Засекреченные приключения Шарлотты Бронте — страница 37 из 71

Я уже дважды совершала это путешествие. Первый раз в 1842 году папа сопровождал меня и Эмили в брюссельскую школу. В Брюсселе я обрела новые впечатления, знакомых и знания, о чем давно грезила. И кроме того, получила опыт, предугадать который никак не могла. Все начиналось достаточно невинно. В свои двадцать пять лет я была старше моих соклассниц в «Пансионе Эгер», протестантка среди католичек, застенчивая англичанка в окружении общительных бельгиек, говорящих по-французски. Единственным, кто обращал на меня хоть какое-то внимание, был мсье Эгер, супруг директрисы пансиона, профессор, дававший уроки ученицам своей супруги. Его беспощадные разборы моих сочинений вызывали у меня слезы; его похвала исполняла меня восторгом. Он был невысок, черноволос, с черной бородой, уродливым лицом и раздражительным характером, но его острый ум вдохновлял меня. Вскоре уже при виде него мое сердце начинало биться быстрее. По вечерам я случайно встречала его в саду, куда он выходил выкурить сигару, и мы обсуждали достоинства разных писателей. Я думала о нас только как об учителе и ученице. И ничего больше. Лишь когда мы с Эмили вернулись домой, я поняла, что питаю к мсье Эгеру более глубокое чувство.

Мое второе путешествие через Ла-Манш произошло в 1843-м. Я вернулась в Брюссель одна, с нетерпением предвкушая, как я стану учительницей английского языка в пансионе. Но мадам Эгер начала следить за мной и холодно меня третировать. Мсье Эгера я видела только издали. Наши уроки и беседы не возобновились. Мадам обнаружила, что я влюблена в ее мужа, и разлучила нас. Я оставалась в Бельгии, пока совсем не пала духом и мое здоровье не расстроилось, и я наконец не признала греховность и безнадежность любви к женатому человеку. Я вернулась домой сломленная и горюющая. Карой мне стали годы посылки писем мсье Эгеру с мольбой об ответных письмах, которые никогда не приходили. То, что я любила его, а он был ко мне совсем равнодушен, все еще причиняет мне боль. Меня все еще томит ощущение чего-то незавершившегося.

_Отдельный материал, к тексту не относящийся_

/-- Conversion into Tint (R133); an infinity that becomes a NaN sets invalid (R134). -/
def tintBlock (f : Fmt) (xs : List Num) (mode : Mode) (nf : Bool) (rng : BitVec 32) : TintOut :=
  let m := tintMag f
  let nan (fl : FFlags) : TintOut := ⟨0xFF00, xs.map fun _ => 0, fl, rng⟩
  if xs.any (·.isNan) then nan (if xs.any (·.isInf) then fInvalid else 0)
  else
    let a := xs.foldl (fun r x => if r.lt x.abs then x.abs else r) Num.zero
    let tooBig := match a with
      | .fin _ p q d => p != 0 && decide ((127 : Int) < floorLog2 (frac p q d).1 (frac p q d).2)
      | _ => false
    if nf && (a.isInf || tooBig) then nan (if a.isInf then fInvalid else fOverflow ||| fInexact)
    else
      let (E, mu) := tintScale m xs
      let (es, fl, rng) := tintElems m E mu mode 0 xs rng
      ⟨E * 256 + mu, es, fl, rng⟩

/-- The element bits of a block as a number (R122). -/
def tintPack (f : Fmt) (es : List Nat) : Nat := es.foldr (fun e r => e + 2 ^ f.width * r) 0

end Sys2Proof.Machine
end

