-- ==== Sys2Proof/Machine/Control.lean ====
section
/-! DEFINITION. Branches, jumps, END, counters, pauses and fences (R188 to R195, R205), and the arrival of late results
(R184, R209, R353). -/

namespace Sys2Proof.Machine

/-! ## Branches (R189 to R191) -/

/-- The target of a branch: its own address + 8 times the displacement. -/
def branchTarget (pc : Word) (disp : BitVec 30) : Word := pc + (disp.signExtend 64 <<< 3)

/-- Whether a condition holds (R189). -/
def condHolds (c : Cond) (a b : Word) : Bool :=
  match c with
  | .al => true
  | .eq => a == b
  | .ne => a != b
  | .lt => decide (a.toInt < b.toInt)
  | .ge => decide (b.toInt ≤ a.toInt)
  | .ltu => decide (a.toNat < b.toNat)
  | .geu => decide (b.toNat ≤ a.toNat)

/-- Ends a branch. -/
def State.branch (s : State) (taken : Bool) (disp : BitVec 30) : State :=
  let pc := (s.ctx s.who).pc
  s.endAt (if taken then branchTarget pc disp else pc + 8)

/-- A branch on operands. -/
def State.branchOn (s : State) (u : Uses) (disp : BitVec 30) (f : Vals → Bool) : State :=
  match s.peek u with
  | .stop t => t
  | .ok v => (s.commit u).branch (f v) disp

/-- NOP (R195). -/
def execNop (s : State) : Host.Outcome State Fault Refusal := .next s.finish

/-- BR (R189); br.al reads no register. -/
def execBr (c : Cond) (a b : Src) (disp : BitVec 30) (s : State) : Host.Outcome State Fault Refusal :=
  .next (s.branchOn (if c == .al then {} else { a := some a, b := some b }) disp fun v => condHolds c v.a v.b)

/-- BRBIT (R190). -/
def execBrbit (set : Bool) (a : Src) (n : BitVec 6) (disp : BitVec 30) (s : State) : Host.Outcome State Fault Refusal :=
  .next (s.branchOn { a := some a } disp fun v => tb v.a n.toNat == set)

/-- Whether a stream register is bound and held by the issuing context (R75, R229). -/
def State.holdsStream (s : State) (r : Reg) : Bool :=
  let q := s.stream s.who.core r
  q.bound && q.owner == some (s.ctx s.who).run

/-- BRF (R190): it reads the full/empty bit alone. -/
def execBrf (empty : Bool) (a : Reg) (disp : BitVec 30) (s : State) : Host.Outcome State Fault Refusal :=
  if isStream a && !s.holdsStream a then .next (s.trapHere 0x0A 0)
  else .next (s.branch (s.regFull s.who a 1 != empty) disp)

/-- BRE (R190). -/
def execBre (nex : Bool) (a : Reg) (disp : BitVec 30) (s : State) : Host.Outcome State Fault Refusal :=
  if !isStream a then .next (s.trapHere 0x05 0)
  else if !s.holdsStream a then .next (s.trapHere 0x0A 0)
  else .next (s.branch (((s.stream s.who.core a).leftOver == 0) != nex) disp)

/-- LOOP (R191). -/
def execLoop (a : Src) (disp : BitVec 30) (s : State) : Host.Outcome State Fault Refusal :=
  let u : Uses := { a := some a, out := [a.r], codeOk := 1 ≤ a.r.toNat && a.r.toNat ≤ 47 }
  match s.peek u with
  | .stop t => .next t
  | .ok v => .next (((s.commit u).setReg a.r (v.a - 1)).branch (v.a - 1 != 0) disp)

/-! ## Jumps (R192) -/

/-- JAL. -/
def execJal (f : RImm) (s : State) : Host.Outcome State Fault Refusal :=
  let u : Uses := { out := [f.d] }
  let pc := (s.ctx s.who).pc
  match s.peek u with
  | .stop t => .next t
  | .ok _ => .next ((s.setReg f.d (pc + 8)).endAt (pc + (sextImm f.imm <<< 3)))

/-- JALR. -/
def execJalr (f : R2) (s : State) : Host.Outcome State Fault Refusal :=
  let u := uses2 f
  let pc := (s.ctx s.who).pc
  match s.peek u with
  | .stop t => .next t
  | .ok v =>
    if v.a.toNat % 8 != 0 then .next (s.trapHere 0x15 v.a)
    else .next (((s.commit u).setReg f.d (pc + 8)).endAt v.a)

/-! ## END, counters, pauses and fences -/

/-- The end of a context: it leaves rotation for REAP (R49, R193), and its notice's slot is free (R332). -/
def State.endContext (s : State) (v : Word) : State :=
  let c := s.who
  let x := s.ctx c
  let s := s.modCtx c fun x =>
    { x with life := .finished, exitVal := v, wait := .none, insCount := x.insCount + 1, starting := false, reported := false,
             notice := none }
  let s := match x.notice with
    | some (die, slot) => s.freeSlot die slot
    | none => s
  s.wakeHome c.core

/-- END (R193): it waits for its relaxed accesses and its stores; context 0 does not have it. -/
def execEndRun (a : Src) (s : State) : Host.Outcome State Fault Refusal :=
  if s.who.ctx == 0 then .next (s.trapHere 0x01 0)
  else
    let u : Uses := { a := some a }
    .next (s.waiting u Ctx.storesDone fun v s => (s.commit u).endContext v.a)

/-- RDCYC (R194, R16): the cycles since the last power-on or device reset. -/
def execRdcyc (d : Reg) (k : CycSel) (s : State) : Host.Outcome State Fault Refusal :=
  .next (s.compute { out := [d] } fun _ =>
    match k with
    | .cycles => BitVec.ofNat 64 (s.cycle - s.bootAt)
    | .ins => BitVec.ofNat 64 (s.ctx s.who).insCount
    | .ident => BitVec.ofNat 64 (s.who.core * 16 + s.who.ctx))

/-- PAUSE (R195): the context is back in the ready set `imm` cycles after the issue. -/
def execPause (imm : BitVec 32) (s : State) : Host.Outcome State Fault Refusal :=
  let t := s.finish
  if imm == 0 then .next t
  else
    let till := s.cycle + imm.toNat
    let run := (s.ctx s.who).run
    .next ((t.modCtx s.who fun x => { x with wait := .pause till }).post till .pauseEnd { c := s.who, run := run, n := till })

/-- The end of a pause; a pause that a save ended is over already (R195). -/
def execPauseEnd (s : State) : Host.Outcome State Fault Refusal :=
  .next (s.modRun s.arg.c s.arg.run fun x => if x.wait == .pause s.arg.n then { x with wait := .none } else x)

/-- The conditions of a FENCE (R107, R205). -/
def Ctx.fenceOk (x : Ctx) (r e d : Bool) : Bool :=
  let all := !r && !e && !d
  (!(r || all) || x.quiet) && (!(e || all) || x.engOut == 0) && (!(d || all) || x.matxOut == 0)

/-- FENCE (R107, R205): it waits, without an issue slot, until its conditions hold. -/
def execFence (r e d : Bool) (s : State) : Host.Outcome State Fault Refusal :=
  .next (s.waiting {} (fun x => x.fenceOk r e d) fun _ s => s.finish)

/-! ## Late results -/

/-- Wakes a REAP that waits for late results into its context (R276). -/
def State.wakeReap (s : State) (c : CtxId) : State :=
  match (s.coreAt c.core).reaping with
  | some r => if r.victim == some c.ctx then s.post s.cycle .homeroomLateResult { core := c.core, n := 1 } else s
  | none => s

/-- Where a core's network interface forwards what comes for a run that has migrated (R63). -/
def State.forwardOf (s : State) (core run : Nat) : Option Nat :=
  ((s.coreAt core).fwd.find? fun (f : Forward) => f.run == run).map (·.dest.core)

/-- The unloaded time of a forwarded reply (R63). -/
def forwardTime (a b : Nat) : Nat := 2 * hops a b + 14 * crossings (dieOf a) (dieOf b)

/-- Whether a destination lies in a context's own bank. -/
def Dest.inBank (d : Dest) : Bool :=
  match d with
  | .reg r => r.toNat < 32
  | .vec _ _ _ => true
  | _ => false

/-- Writes a late result and counts it in (R72, R78). -/
def State.lateDone (s : State) (l : Late) : State :=
  let s := s.fill l.who l.run l.dest l.val
  (s.modRun l.who l.run fun x => { x with lateOut := x.lateOut - 1 }).wakeReap l.who

/-- A late result comes to the core of its instruction, which sends it on where its context has migrated (R63). -/
def State.lateArrive (s : State) (l : Late) : State :=
  match s.forwardOf l.who.core l.run with
  | some d =>
    if l.dest.inBank then s.sendN l.who.core (dieOf d) 80 (forwardTime l.who.core d) .forwardedReply { core := d, n := 2, late := l } else s.lateDone l
  | none => s.lateDone l

/-- A division's result (R184). -/
def execDivisionResult (s : State) : Host.Outcome State Fault Refusal := .next (s.lateArrive s.arg.late)

/-- The result of the vector divide unit: the unit takes its next instruction in the cycle after (R353). -/
def execVectorLateResult (s : State) : Host.Outcome State Fault Refusal :=
  let core := s.arg.core
  let k := s.coreAt core
  let s := s.lateArrive s.arg.late
  match k.div.drop 1 with
  | [] => .next (s.modCore core fun k => { k with div := [] })
  | d :: r =>
    .next ((s.modCore core fun k => { k with div := d :: r }).post (s.cycle + 1 + d.cycles) .vectorLateResult
      { core := core, late := d.late })

/-- GSEL's result (R209, R224). -/
def execGselResult (s : State) : Host.Outcome State Fault Refusal := .next (s.lateArrive s.arg.late)

end Sys2Proof.Machine
end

И вот теперь по прихоти судьбы я вновь еду в Брюссель. Я испытывала смесь волнения, страха и надежды. Я словно плыла по темному бурному морю воспоминаний.

Мистер Слейд присоединился ко мне у перил. Его скрещенные руки были совсем близко от моих. Ветер ворошил его черные волосы. Сердце мое забилось чаще, как когда-то для мсье Эгера.

— Море освежает даже самый удрученный дух, — негромко, задумчивым тоном сказал мистер Слейд.

Я уже убедилась в этом и начала гадать, какие переживания подсказали мистеру Слейду эти слова.

— Всякий раз, когда я оказываюсь у моря, я испытываю такое благоговение, восторг и свободу! — Эти чувства охватили меня и теперь. — Его величие возвышает меня над моими мелочными заботами.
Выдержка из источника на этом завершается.